-- ==== Sys2Proof/Machine/Class.lean ====
section
/-!
DEFINITION. The execution class of every instruction (R36 to R44, Table 3.3, Table 7.1, R219, R374): who may execute it,
whether it is a vector-unit instruction, a control transfer, commit-performed, value-returning or waiting, and which
registers it reads and writes, for the pairing limits (R133) and the convoy rules.
-/

namespace Sys2Proof

/-- Who may execute an instruction (the column Where of Table 6.7). -/
inductive Where
  | thread | vp | both | event
  deriving DecidableEq, Repr

/-- The class of one instruction. -/
structure Info where
  place : Where := .thread
  /-- a vector-unit instruction (R37) -/
  vec : Bool := false
  /-- a control transfer (R38) -/
  transfer : Bool := false
  /-- a terminator of an AIB (R55) -/
  term : Bool := false
  /-- commit-performed (R43) -/
  commit : Bool := false
  /-- value-returning, with its destination (R44) -/
  value : Option XReg := none
  /-- a waiting instruction (R219) -/
  waiting : Bool := false
  rx : List XReg := []
  wx : List XReg := []
  rv : List VReg := []
  wv : List VReg := []
  rw : List WReg := []
  ww : List WReg := []
  deriving DecidableEq, Repr

/-- The n + 1 registers from `d` up (R210). -/
def vrange (d : VReg) (n : BitVec 3) : List VReg :=
  (List.range (n.toNat + 1)).map fun k => Fin.ofNat 32 (d.val + k)

/-- A destination that returns a value: `x0` returns none (R44). -/
def returns (d : XReg) : Option XReg := if d = 0 then none else some d

/-- `csrr` of `WMk` and `LWk` is commit-performed (R80). -/
def csrCommit (n : BitVec 12) : Bool :=
  decide (0x40 ≤ n.toNat ∧ n.toNat < 0x58)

Exercise description:
Go through the records above and copy every line with the word "unit".

Answer for this exercise:
whether it is a vector-unit instruction, a control transfer, commit-performed, value-returning or waiting, and which
  /-- a vector-unit instruction (R37) -/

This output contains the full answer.